Les valvulopathies fonctionnelles et l’hypertension pulmonaire aggravent de nombreuses formes. La dilatation ventriculaire produit régurgitation mitrale et tricuspide; la fibrose endomyocardique peut piéger les appareils valvulaires; la restriction augmente les pressions atriales et pulmonaires; la méthamphétamine peut s’associer à une hypertension pulmonaire; les maladies neuromusculaires et respiratoires augmentent la charge sur le ventricule droit. Ces complications modifient symptômes, traitement et pronostic, et doivent être évaluées de façon sériée.
L’atteinte multiorganique n’est une complication extracardiaque qu’en apparence. Dans les maladies mitochondriales, neuromusculaires, auto-immunes, éosinophiliques et toxiques, rein, foie, poumon, système nerveux, muscle squelettique, système endocrinien et système hématologique conditionnent la prise en charge cardiaque. L’insuffisance rénale limite médicaments et anticoagulants; la faiblesse respiratoire aggrave l’insuffisance cardiaque; l’hépatopathie modifie coagulation et métabolisme; la neuropathie autonome altère fréquence et pression; la néoplasie active conditionne la cardio-oncologie. Le pronostic cardiaque ne peut pas être séparé du pronostic systémique.

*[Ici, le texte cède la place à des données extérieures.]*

-- ==== Sys2Proof/Tests/Slice0.lean ====
section
/-! SUPPORT. The model's own tests: what the well-formedness checks refuse, the spec's worked examples, a few steps on small states, and for each statement with hypotheses a state and operands that meet them. -/

namespace Sys2Proof.Tests

-- One theorem after the other: waiting side by side for the kernel, these take a stack of memory each.
set_option Elab.async false

open Sys2Proof Sys2Proof.Machine

/-! ### States to test on -/

/-- A part in RUNNING under mains power, its time set. -/
def ready : State :=
  { State.reset with
    power := { PowerMon.reset with part := .running, power := .normal, mains := .present }
    rh := { ReqHandler.start 0 with writerOn := true }, time := { TimeBase.cold with quality := .free } }

/-- `ready` at an elapsed count. -/
def readyAt (n : Nat) : State := ready.onTime fun r => { r with elapsed := n }

/-- A session of a class from a source, on zone 0. -/
def talker (cls : Cls) (src : Source) : Session :=
  { cls := cls, origin := .request 0 7, source := src, state := .active, duration := some 40, deferLimit := 0
    createdAt := 0, seq := 0, activeAt := some 0, pausedAt := none, requested := 1, connected := 1, waiting := 0
    deferred := 0, held := 0, lost := 0, refNotAdmitted := 0, refFaulted := 0, refSuppressed := 0, ever := 1 }

/-- Session 0 on zone 0. -/
def withTalker (x : Session) (s : State) : State :=
  (s.setSess 0 (some x)).onZone 0 fun r => { r with occupant := some 0 }

/-- A MINUTE line in IN_STEP at position 0. -/
def dial : Line := { Line.disabled with kind := .minute, q := 12, w := 3, display := some 0, state := .inStep }

/-- Line 0 as given. -/
def withDial (r : Line) (s : State) : State := s.onClock 0 fun _ => r

/-- A pulse on a dial. -/
def pulse : Impulse := ⟨.normal, false, [], 0, 3, .a, false, none, false⟩

/-- A drill of building 0 in a state with a timer. -/
def drilling (st : BState) (tm : Option (TimerKind × Nat)) : State :=
  ready.onBuilding 0 fun r => { r with state := st, profile := some 0, timer := tm, openRec := some 0, evacFrom := some 0 }

/-! ### Well-formedness -/

theorem test_page_of_65_bytes_refused : Instr.wf (.savePageWrite (.readsBack (List.replicate 65 0))) = false := by decide
theorem test_page_of_64_bytes_taken : Instr.wf (.savePageWrite (.readsBack (List.replicate 64 0))) = true := by decide
theorem test_write_of_notice_is_no_other_register : Instr.wf (.registerWriteOther 0x2001 5) = false := by decide
theorem test_write_of_sweep_is_no_other_register : Instr.wf (.registerWriteOther 0x2003 5) = false := by decide
theorem test_write_of_ident_is_another_register : Instr.wf (.registerWriteOther 0x2000 5) = true := by decide
theorem test_untorn_supply_failure_refused : Instr.wf (.supplyFailure 0) = false := by decide

/-! ### The spec's worked values -/

/-- R97: dividers of the built-in patterns' tones. -/
theorem test_divider_950 : dividerOf 950 = 552 := by decide
theorem test_divider_clamped : dividerOf 100 = dividerOf 200 ∧ dividerOf 9000 = 131 := by decide
/-- R18: 2000-01-01 is day 0, a Saturday; 2099-12-31 is day 36524; 2100-01-01 is day 36525. -/
theorem test_day_zero : dateOf 0 = ⟨2000, 1, 1⟩ ∧ weekdayOf 0 = 6 := by decide
theorem test_last_day : dateOf 36524 = ⟨2099, 12, 31⟩ ∧ dateOf 36525 = ⟨2100, 1, 1⟩ := by decide
theorem test_leap_day : dateOf (dayNumber ⟨2028, 2, 29⟩) = ⟨2028, 2, 29⟩ ∧ Date.valid ⟨2027, 2, 29⟩ = false := by decide
/-- R15: the last Sunday of March 2027 is the 28th, and of October the 31st. -/
theorem test_last_sunday_of_march : dateOf (transitionDay ⟨3, 5, 0, 1⟩ 2027) = ⟨2027, 3, 28⟩ := by decide
theorem test_last_sunday_of_october : dateOf (transitionDay ⟨10, 5, 0, 1⟩ 2027) = ⟨2027, 10, 31⟩ := by decide
/-- R133: one minute behind is advanced, one minute ahead is held. -/
theorem test_lag_of_one_advances : decisionOf 720 480 12 0 1 = ⟨.advance, 1, 719, 13⟩ := by decide
theorem test_lead_of_one_holds : decisionOf 720 480 12 8 719 = ⟨.hold, 719, 1, 472⟩ := by decide
/-- 12.1: words of cells. -/
theorem test_word_of_refused_hush : finalWord ReqKind.hush.num .state = 4 + 16 * 7 + 256 * 10 := by decide
/-- The table gives no bits. -/
theorem test_no_word_is_a_command : Sys2Proof.decodeTableWord 16 0x1234 = none := by decide

/-! ### Hypotheses that are met

One theorem or more for each statement that has hypotheses: for each of its clauses, a state and operands, at the edges
of their ranges, that meet them. -/

theorem test_StepRunsTheFrontCommand_met : ready.pending = [] := rfl

theorem test_RetainedBlockStaysCurrent_met :
    (ready.keep.setPending [.zeroCrossing]).blockCurrent ∧
      ∃ t, step (ready.keep.setPending [.zeroCrossing]) = .next t := ⟨fun _ _ => rfl, _, rfl⟩

theorem test_MemoriesAndPagesKeepTheirForm_met :
    let s := (ready.setPending [.pageAgeClose]).onRh fun r => { r with current := some ⟨0, 0, 30, 0, some 0⟩ };
    s.memoriesWf ∧ s.rh.fits ∧ ∃ t, step s = .next t := by
  intro s
  refine ⟨?_, ⟨by decide, fun c h => ?_⟩, _, rfl⟩
  · unfold State.memoriesWf; decide
  · cases h; decide

theorem test_ModesFollowOverridesAndQuiet_met :
    (ready.setPending [.overrideExpiry 63]).modesRight ∧ ∃ t, step (ready.setPending [.overrideExpiry 63]) = .next t :=
  ⟨by unfold State.modesRight; decide, _, rfl⟩

/-- Line 0 ADVANCING on the one grant of a budget of 1, line 7 waiting. -/
def oneGrant : State :=
  ((withDial { dial with state := .advancing, fastTimer := some 0 } ready).onClock 7
    fun _ => { dial with state := .advanceWait }).onLine fun d => { d with budget := 1, grants := [0], waiting := [7] }

theorem oneGrant_arbiterRight : oneGrant.line.arbiterRight :=
  ⟨by unfold LineDrv.withinBudget; decide, by decide, by decide, by decide, by decide⟩

theorem test_GrantsStayWithinTheBudget_met :
    (oneGrant.setPending [.fastImpulse 0]).line.arbiterRight ∧
      ∃ t, step (oneGrant.setPending [.fastImpulse 0]) = .next t := ⟨oneGrant_arbiterRight, _, rfl⟩

/-- A full list of overrides, of days 100 to 115. -/
def fullList : List DayOverride := (List.range 16).map fun k => ⟨100 + k, 3⟩

theorem test_OverridesAndQuietMarksStayRight_met :
    let s := (ready.onCal fun c => { c with overrides := fullList }).setPending [.pageAgeClose];
    s.overridesRight ∧ s.quietMarksRight ∧ ∃ t, step s = .next t := by
  intro s
  exact ⟨by unfold State.overridesRight overridesRight; decide, by unfold State.quietMarksRight; decide, _, rfl⟩

/-- Where there is no session and no zone is taken, the zones agree. -/
theorem zonesAgree_of_none {s : State} (h : ∀ n, s.sess n = none)
    (hz : ∀ z, (s.zone z).occupant = none ∧ (s.zone z).held = none) : s.zonesAgree := by
  refine ⟨fun n x e => (by rw [h n] at e; cases e), fun z n => ⟨?_, ?_⟩⟩
  · rw [(hz z).1]; exact ⟨fun e => (by cases e), fun ⟨_, e, _⟩ => (by rw [h n] at e; cases e)⟩
  · rw [(hz z).2]; exact ⟨fun e => (by cases e), fun ⟨_, e, _⟩ => (by rw [h n] at e; cases e)⟩

/-- Where no generator is used, no session waits and no building has a signal, the sources agree. -/
theorem soundsRight_of_none {s : State} (hg : ∀ g, (s.gen g).users = []) (hw : s.tone.waitList = [])
    (hb : ∀ b, (s.building b).signal = none) : s.soundsRight := by
  refine ⟨fun g n h => ?_, fun g => ⟨?_, fun h n e => ?_⟩, ⟨?_, fun n h => ?_⟩, fun _ b n h => ?_⟩
  · rw [hg] at h; cases h
  · rw [hg]; exact List.nodup_nil
  · rw [hg] at e; cases e
  · rw [hw]; exact List.nodup_nil
  · rw [hw] at h; cases h
  · rw [hb] at h; cases h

Les récidives sont une complication spécifique de nombreuses formes. La Takotsubo peut récidiver; l’éosinophilie et l’auto-immunité peuvent se réactiver; l’alcool, les stimulants et les stéroïdes anabolisants peuvent être repris; la toxicité oncologique peut réapparaître avec de nouveaux cycles thérapeutiques; les maladies génétiques peuvent progresser après une phase stable. Le suivi doit donc rechercher non seulement l’atteinte résiduelle, mais aussi la possibilité que le mécanisme pathogène se rallume.
La complication la plus dangereuse sur le plan diagnostique est l’étiquette “idiopathique” appliquée trop tôt. Chaque fois qu’une myocardiopathie est définie sans cause, il faut se demander si les expositions, la génétique, l’éosinophilie, l’auto-immunité, les maladies neuromusculaires, les défauts métaboliques, les médicaments, les toxines, les signes extracardiaques et les antécédents familiaux ont été recherchés. Toutes les causes ne sont pas identifiables, mais beaucoup sont investigables. Dans les myocardiopathies non classées, la précision diagnostique fait partie du traitement: ce qui n’est pas reconnu ne peut pas être traité, arrêté, surveillé ou prévenu chez les apparentés.